▶ Required action
In the records below, begin at the line that has "3 => outTile idx" and stop after the line that has "or DRAINING. -/"; quote those lines verbatim and nothing more.

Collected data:
*** Block opens ***
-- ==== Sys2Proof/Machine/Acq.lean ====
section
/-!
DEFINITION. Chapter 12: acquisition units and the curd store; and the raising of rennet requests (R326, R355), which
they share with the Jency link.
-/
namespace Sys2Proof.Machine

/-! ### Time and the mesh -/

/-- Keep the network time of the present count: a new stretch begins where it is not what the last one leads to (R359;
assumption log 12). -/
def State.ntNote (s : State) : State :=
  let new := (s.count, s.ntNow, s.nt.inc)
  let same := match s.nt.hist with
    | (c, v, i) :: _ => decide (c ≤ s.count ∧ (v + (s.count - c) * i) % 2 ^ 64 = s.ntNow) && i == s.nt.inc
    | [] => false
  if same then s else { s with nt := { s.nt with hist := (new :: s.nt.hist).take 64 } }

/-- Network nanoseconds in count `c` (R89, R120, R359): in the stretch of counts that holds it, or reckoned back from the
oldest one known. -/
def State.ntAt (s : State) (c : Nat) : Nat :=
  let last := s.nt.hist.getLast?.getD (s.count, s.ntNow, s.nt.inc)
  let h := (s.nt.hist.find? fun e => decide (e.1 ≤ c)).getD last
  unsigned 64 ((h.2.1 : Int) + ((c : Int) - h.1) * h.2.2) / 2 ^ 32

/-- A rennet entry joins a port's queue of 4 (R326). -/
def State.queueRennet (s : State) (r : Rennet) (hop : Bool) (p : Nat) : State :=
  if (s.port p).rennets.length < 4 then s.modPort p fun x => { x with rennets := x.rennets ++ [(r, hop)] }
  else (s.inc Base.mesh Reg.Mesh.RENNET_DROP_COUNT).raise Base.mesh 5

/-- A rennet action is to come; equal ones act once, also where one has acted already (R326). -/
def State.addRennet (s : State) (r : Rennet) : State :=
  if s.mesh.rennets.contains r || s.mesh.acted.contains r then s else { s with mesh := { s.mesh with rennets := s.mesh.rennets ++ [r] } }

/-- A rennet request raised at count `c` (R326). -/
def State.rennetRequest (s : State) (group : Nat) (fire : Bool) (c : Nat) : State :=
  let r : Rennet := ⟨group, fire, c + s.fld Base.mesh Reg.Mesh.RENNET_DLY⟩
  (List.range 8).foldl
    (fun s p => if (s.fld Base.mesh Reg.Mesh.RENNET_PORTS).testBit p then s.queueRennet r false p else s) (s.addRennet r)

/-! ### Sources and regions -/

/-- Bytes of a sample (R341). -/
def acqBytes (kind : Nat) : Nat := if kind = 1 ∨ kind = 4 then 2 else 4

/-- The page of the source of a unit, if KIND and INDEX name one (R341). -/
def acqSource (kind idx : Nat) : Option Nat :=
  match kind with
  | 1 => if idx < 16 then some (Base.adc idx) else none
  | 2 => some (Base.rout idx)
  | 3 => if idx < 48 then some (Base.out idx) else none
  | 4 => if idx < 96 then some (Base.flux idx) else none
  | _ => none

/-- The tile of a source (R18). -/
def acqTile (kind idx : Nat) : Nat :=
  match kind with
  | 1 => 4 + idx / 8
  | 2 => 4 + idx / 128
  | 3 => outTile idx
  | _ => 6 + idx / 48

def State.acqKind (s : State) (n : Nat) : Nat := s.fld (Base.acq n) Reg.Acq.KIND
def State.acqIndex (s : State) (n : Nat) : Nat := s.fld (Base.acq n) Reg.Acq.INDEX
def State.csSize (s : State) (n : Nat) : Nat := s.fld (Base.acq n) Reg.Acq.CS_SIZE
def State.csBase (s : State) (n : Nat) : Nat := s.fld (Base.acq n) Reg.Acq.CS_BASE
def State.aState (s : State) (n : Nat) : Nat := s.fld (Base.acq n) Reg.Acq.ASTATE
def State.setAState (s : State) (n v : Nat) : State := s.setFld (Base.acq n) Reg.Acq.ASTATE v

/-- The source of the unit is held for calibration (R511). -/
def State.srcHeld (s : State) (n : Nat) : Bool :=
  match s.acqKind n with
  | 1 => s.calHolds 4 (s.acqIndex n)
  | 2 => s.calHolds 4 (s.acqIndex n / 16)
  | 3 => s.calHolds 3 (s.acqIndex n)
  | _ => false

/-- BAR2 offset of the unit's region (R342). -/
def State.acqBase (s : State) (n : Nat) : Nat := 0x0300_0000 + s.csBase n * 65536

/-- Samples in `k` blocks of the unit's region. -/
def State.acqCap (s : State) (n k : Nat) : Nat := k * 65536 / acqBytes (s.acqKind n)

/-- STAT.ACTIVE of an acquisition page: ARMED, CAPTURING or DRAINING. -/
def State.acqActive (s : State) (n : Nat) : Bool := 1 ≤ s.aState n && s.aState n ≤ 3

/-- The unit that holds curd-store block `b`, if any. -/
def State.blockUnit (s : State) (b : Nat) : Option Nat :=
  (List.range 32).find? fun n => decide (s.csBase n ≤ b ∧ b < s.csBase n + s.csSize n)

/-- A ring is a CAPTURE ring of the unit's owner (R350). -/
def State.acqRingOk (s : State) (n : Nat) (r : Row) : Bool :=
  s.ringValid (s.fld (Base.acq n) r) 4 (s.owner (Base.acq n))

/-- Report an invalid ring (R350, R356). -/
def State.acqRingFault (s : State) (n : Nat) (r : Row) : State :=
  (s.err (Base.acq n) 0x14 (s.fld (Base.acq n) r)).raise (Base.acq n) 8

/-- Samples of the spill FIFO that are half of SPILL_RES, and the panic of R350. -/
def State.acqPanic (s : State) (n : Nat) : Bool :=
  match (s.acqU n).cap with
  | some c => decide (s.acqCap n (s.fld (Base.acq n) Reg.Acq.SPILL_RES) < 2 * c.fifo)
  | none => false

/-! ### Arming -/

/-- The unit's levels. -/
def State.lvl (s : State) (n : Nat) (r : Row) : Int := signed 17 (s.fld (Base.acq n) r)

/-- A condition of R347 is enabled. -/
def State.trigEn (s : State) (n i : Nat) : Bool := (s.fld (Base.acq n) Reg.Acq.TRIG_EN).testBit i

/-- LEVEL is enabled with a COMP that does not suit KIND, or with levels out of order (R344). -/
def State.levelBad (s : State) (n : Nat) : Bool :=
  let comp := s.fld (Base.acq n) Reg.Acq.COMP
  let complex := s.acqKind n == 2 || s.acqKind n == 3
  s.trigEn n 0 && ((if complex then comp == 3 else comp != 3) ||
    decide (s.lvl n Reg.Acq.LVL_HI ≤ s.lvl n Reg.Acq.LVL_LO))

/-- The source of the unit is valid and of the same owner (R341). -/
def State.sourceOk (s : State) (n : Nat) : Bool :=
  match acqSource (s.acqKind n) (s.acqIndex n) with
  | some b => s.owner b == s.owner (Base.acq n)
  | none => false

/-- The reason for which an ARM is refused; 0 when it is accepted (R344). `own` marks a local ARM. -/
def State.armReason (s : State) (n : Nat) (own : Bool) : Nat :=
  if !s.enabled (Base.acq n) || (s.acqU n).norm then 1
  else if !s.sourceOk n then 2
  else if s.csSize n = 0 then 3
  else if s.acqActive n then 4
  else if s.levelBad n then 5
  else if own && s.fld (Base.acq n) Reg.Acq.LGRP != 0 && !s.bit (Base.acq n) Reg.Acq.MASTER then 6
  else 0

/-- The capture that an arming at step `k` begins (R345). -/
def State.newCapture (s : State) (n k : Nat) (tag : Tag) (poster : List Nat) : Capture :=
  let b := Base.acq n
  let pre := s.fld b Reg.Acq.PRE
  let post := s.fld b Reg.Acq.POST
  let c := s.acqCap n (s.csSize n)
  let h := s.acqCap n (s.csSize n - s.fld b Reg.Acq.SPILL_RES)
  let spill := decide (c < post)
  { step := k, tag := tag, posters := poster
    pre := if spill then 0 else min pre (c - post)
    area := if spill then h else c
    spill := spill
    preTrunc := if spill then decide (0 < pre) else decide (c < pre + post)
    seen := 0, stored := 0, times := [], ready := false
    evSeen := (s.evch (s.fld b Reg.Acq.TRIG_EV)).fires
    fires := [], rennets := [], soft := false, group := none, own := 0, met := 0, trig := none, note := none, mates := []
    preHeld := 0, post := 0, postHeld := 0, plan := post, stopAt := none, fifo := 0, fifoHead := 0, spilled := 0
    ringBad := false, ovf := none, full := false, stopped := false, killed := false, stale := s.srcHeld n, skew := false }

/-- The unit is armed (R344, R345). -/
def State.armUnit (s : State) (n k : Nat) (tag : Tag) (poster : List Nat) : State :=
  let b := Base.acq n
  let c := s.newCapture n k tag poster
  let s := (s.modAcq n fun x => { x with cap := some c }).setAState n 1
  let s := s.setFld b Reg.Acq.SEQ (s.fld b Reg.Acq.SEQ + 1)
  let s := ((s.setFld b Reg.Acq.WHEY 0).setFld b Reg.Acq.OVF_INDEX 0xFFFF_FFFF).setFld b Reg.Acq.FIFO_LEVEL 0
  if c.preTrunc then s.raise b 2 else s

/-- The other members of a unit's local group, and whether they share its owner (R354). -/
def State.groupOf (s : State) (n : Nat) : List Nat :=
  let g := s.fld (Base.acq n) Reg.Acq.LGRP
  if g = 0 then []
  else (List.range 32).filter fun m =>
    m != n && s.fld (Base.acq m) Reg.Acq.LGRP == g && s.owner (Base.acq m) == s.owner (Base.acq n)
*** Block closes ***
▶ Exercise answer
  | 3 => outTile idx
  | _ => 6 + idx / 48

def State.acqKind (s : State) (n : Nat) : Nat := s.fld (Base.acq n) Reg.Acq.KIND
def State.acqIndex (s : State) (n : Nat) : Nat := s.fld (Base.acq n) Reg.Acq.INDEX
def State.csSize (s : State) (n : Nat) : Nat := s.fld (Base.acq n) Reg.Acq.CS_SIZE
def State.csBase (s : State) (n : Nat) : Nat := s.fld (Base.acq n) Reg.Acq.CS_BASE
def State.aState (s : State) (n : Nat) : Nat := s.fld (Base.acq n) Reg.Acq.ASTATE
def State.setAState (s : State) (n v : Nat) : State := s.setFld (Base.acq n) Reg.Acq.ASTATE v

/-- The source of the unit is held for calibration (R511). -/
def State.srcHeld (s : State) (n : Nat) : Bool :=
  match s.acqKind n with
  | 1 => s.calHolds 4 (s.acqIndex n)
  | 2 => s.calHolds 4 (s.acqIndex n / 16)
  | 3 => s.calHolds 3 (s.acqIndex n)
  | _ => false

/-- BAR2 offset of the unit's region (R342). -/
def State.acqBase (s : State) (n : Nat) : Nat := 0x0300_0000 + s.csBase n * 65536

/-- Samples in `k` blocks of the unit's region. -/
def State.acqCap (s : State) (n k : Nat) : Nat := k * 65536 / acqBytes (s.acqKind n)

/-- STAT.ACTIVE of an acquisition page: ARMED, CAPTURING or DRAINING. -/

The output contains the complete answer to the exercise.